## [What needs to be done]
As the lines appear below, please set them down exactly, starting at the first and finishing with the one containing "wait records of".

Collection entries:
-- ==== Sys2Proof/Machine/Issue.lean ====
section
/-! DEFINITION. How one sequencer word issues: its checks, its hold, its wait and its effect (R84, R88, R101, R115, R288); with the
wait records of R383 to R385. A group issues word by word through these once it has passed its own checks (Turn). -/

namespace Sys2Proof.Machine

/-! ## Fetch (R69, R97, R138) -/

/-- The word of a sequencer's active window at a byte offset. -/
def State.windowWord (s : State) (side : Side2) (off : Nat) : Nat := readLE s.mem (codeKey s.focus side s.cur.active off) 4

/-- Where the code section of a sequencer lies in its active window: its offset and length (R69). -/
def Core.codeSection (k : Core) (side : Side2) : Nat × Nat :=
  k.sections[Fin.ofNat 4 ((if k.active then 2 else 0) + side.eng.code)]

/-- Does a word at an offset lie in the window and in the code section (R69, R138). -/
def State.fetchable (s : State) (side : Side2) (off : Nat) : Bool :=
  let e := s.cur.codeSection side
  off + 4 ≤ 65536 && e.1 ≤ off && off + 4 ≤ e.1 + e.2

/-- The words of the issue group at an offset, up to the first with E = 1 among `n`: none when no such word lies among them or the
group leaves the window or the code section (R69, R97, R138). -/
def State.groupAt (s : State) (side : Side2) : Nat → Nat → Option (List Nat)
  | 0, _ => none
  | n + 1, off =>
    if !s.fetchable side off then none
    else
      let w := s.windowWord side off
      if bit w 31 then some [w] else (State.groupAt s side n (off + 4)).map (w :: ·)

/-! ## Waits -/

/-- The setter of a wait that has ended (R385), by the word that waited. -/
def State.setterOf (s : State) (i : Instr) : Nat × CoreId :=
  let c := s.focus
  let q := s.seq
  let step : Fin 64 → (BitVec 32 → Bool) → Nat × CoreId := fun n ok =>
    let m := (s.g.sems[n]).setter s.cyc ok
    (m.1.code, m.2)
  match i with
  | .semwait t n => step n fun v => semAtLeast v (BitVec.setWidth 32 (q.getX t))
  | .semwaitb t n => step n fun v => semBelow v (BitVec.setWidth 32 (q.getX t))
  | .acq _ t b =>
    match s.syncName c (q.getX b), q.remote with
    | some _, .satisfied e k => (e.code, k)
    | some n, _ => step n.num fun v => semAtLeast v (BitVec.setWidth 32 (q.getX t))
    | none, _ => (6, 0)
  | .semrdRemote _ b => (7, ((s.syncName c (q.getX b)).map SemName.core).getD c)
  | .tokpop d =>
    (match d with
     | .left => 2
     | .right => 4, c)
  | .tokpush d =>
    (match d with
     | .left => 2
     | .right => 4, c)
  | .wpwait k _ =>
    (match k with
     | .c0 => 3
     | .c1 => 4, c)
  | .abfree _ _ => (2, c)
  | .vtap _ _ => (5, c)
  | .cmdw r _ => (2 + ringCode r, c)
  | .fence b _ => (((s.g.lastPerf.find? (Eng.inMask b)).getD .none).code, c)
  | .qpop n _ | .qpeek n _ =>
    (match s.side with
     | .as => 1
     | .xs => if n = 13 then 2 else if n = 15 then 5 else 0, c)
  | .brq _ _ => (0, c)
  | _ =>
    (match s.side with
     | .as => 1
     | .xs => 0, c)

/-- The request of a remote SEMRD leaves when its group is first ready, be it in hold or waiting on another word too (R84, R290). `v` is
the state whose registers the group reads. -/
def State.askReady (s v : State) (i : Instr) : State :=
  match i with
  | .semrdRemote _ b =>
    (match s.seq.remote, s.syncName s.focus (v.seq.getX b) with
     | .idle, some n =>
       if n.isLocal s.focus then s
       else
         (s.modSeq fun q => { q with remote := .sent (q.askNo + 1), askNo := q.askNo + 1 }).send
           (s.flightOf s.focus (engPath s.side.eng) (some n.core) (.semrd n s.side (s.seq.askNo + 1)))
     | _, _ => s)
  | _ => s

/-- A remote ACQ begins to sample (R287). -/
def State.askAcq (s : State) (i : Instr) : State :=
  match i, s.seq.remote with
  | .acq _ _ _, .idle => s.modSeq fun q => { q with remote := .sent (q.askNo + 1), askNo := q.askNo + 1 }
  | _, _ => s

/-- The group in issue stays where it is: its words are read again in the next cycle (R84). -/
def State.stayPut (s : State) : State := s.modSeq fun q => { q with pc := q.grpStart, mod := none }

/-- The record of the wait that has just ended (R383): its cycles since the last record, and its setter. -/
def State.endRecord (s : State) (setter : Nat × CoreId) : State :=
  let q := s.seq
  (s.traceWait s.focus q.waitKind s.side.eng false q.waitObj q.grpStart (q.waited - q.waitFrom) setter.1 setter.2).modSeq fun q =>
    { q with waitFrom := q.waited }

/-- The setter of the wait of the `waitIdx`-th word of the group in issue, as that word stands in the window (R385). -/
def State.waitSetter (s : State) : Nat × CoreId :=
  match decodeWord (s.windowWord s.side (s.seq.grpStart.toNat + 4 * s.seq.waitIdx)) with
  | .ok i => s.setterOf i
  | .error _ => (6, 0)

/-- A cycle in which a word waits on something outside its sequencer (R84, R288): where another word of the group waited until now, its wait
has ended, and its record is written (R383), while the count goes on (log entry 96; DESIGN CHOICE). `v` is the state whose registers the
group reads. -/
def State.waitTick (s v : State) (i : Instr) (w : WaitKind × Nat) : State :=
  let q := s.seq
  let s := if q.waitFrom < q.waited && (q.waitIdx != q.idx || q.waitKind != w.1.code || q.waitObj != w.2) then s.endRecord v.waitSetter else s
  (((s.askReady v i).askAcq i).modSeq fun q =>
    { q with waited := q.waited + 1, waitKind := w.1.code, waitObj := w.2, waitIdx := q.idx }).stayPut

/-- Does one more unsatisfied cycle take the wait's count beyond WAITMAX (R288). -/
def State.waitOver (s : State) : Bool := s.g.waitMax < s.seq.waited + 1

/-- The exception of a wait that has lasted too long (R288, R345). -/
def State.timeoutTrap (s : State) (w : WaitKind × Nat) : Trap :=
  { cause := .waitTimeout, pc := s.seq.grpStart, word := s.seq.idx, detail := BitVec.ofNat 32 w.1.code, shape := false }

/-- A wait that ends in WAIT_TIMEOUT: its record names no setter (R385), and the exception is taken at the waiting group. -/
def State.timeOut (s : State) (w : WaitKind × Nat) : State :=
  let s := (s.modSeq fun q => { q with waitKind := w.1.code, waitObj := w.2 }).endRecord (6, 0)
  (s.modSeq fun q => { q with waited := 0, waitFrom := 0, remote := .idle }).takeTrap (s.timeoutTrap w) s.seq.pc

/-- The wait of the group in issue has ended: its record is written and the count returns to zero (R288, R383). -/
def State.endWait (s : State) : State :=
  if s.seq.waited = 0 then s
  else (s.endRecord s.waitSetter).modSeq fun q => { q with waited := 0, waitFrom := 0 }

/-! ## Issue -/

/-- A vector word takes its pipe: VA for a VA-only word and for any word that finds VA free, VB otherwise, for one issue cycle of
each row-block (R88). -/
def State.takePipe (s : State) (i : Instr) : State :=
  if !isVecWord i then s
  else
    let upTo := s.g.xs.ic + rowBlocks (shpRows s.g.shp)
    if vaOnly i || s.pipeFree true then s.modG fun g => { g with vaFree := upTo } else s.modG fun g => { g with vbFree := upTo }

/-- The word has issued: the modifier that preceded it is used up. -/
def State.endWord (s : State) : State := s.modSeq fun q => { q with mod := none }

/-- Issue one word whose effect, with a true guard, is `eff`. A word of a group that has passed its checks has its effect; a word by
itself is checked first, and may raise an exception, hold or wait (R84, R88, R101, R115, R288). -/
def State.runWord (s : State) (i : Instr) (eff : State → State) : State :=
  if s.seq.passed then ((if s.guardTrue i then eff (s.takePipe i) else s.takePipe i)).endWord
  else match s.wordTrap i with
    | some t => s.takeTrap t s.seq.pc
    | none =>
      if s.pipeHold [i] || (s.guardTrue i && s.wordHold i) then (s.askReady s i).stayPut
      else if !s.guardTrue i then (s.takePipe i).endWord
      else match s.waitOf i with
        | some w => if s.waitOver then s.timeOut w else s.waitTick s i w
        | none => (eff (s.endWait.takePipe i)).endWord

/-- A read of a word that issues met an uncorrectable error: the row group ends with SOFT_ERROR, naming the engine (R352, R354). -/
def State.softError (s : State) (e : Eng) (pc : BitVec 32) (a : Word) : State :=
  s.countIssued.terminate s.focus (termRecord Cause.softError.code e (e = .xs && s.g.handler.isSome) pc (a.setWidth 32))

/-- A word's outcome. -/
def issue (i : Instr) (s : State) (eff : State → State) : Host.Outcome State Fault Refusal := .next (s.runWord i eff)

end Sys2Proof.Machine
end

## [Exercise response]
-- ==== Sys2Proof/Machine/Issue.lean ====
section
/-! DEFINITION. How one sequencer word issues: its checks, its hold, its wait and its effect (R84, R88, R101, R115, R288); with the
wait records of R383 to R385. A group issues word by word through these once it has passed its own checks (Turn). -/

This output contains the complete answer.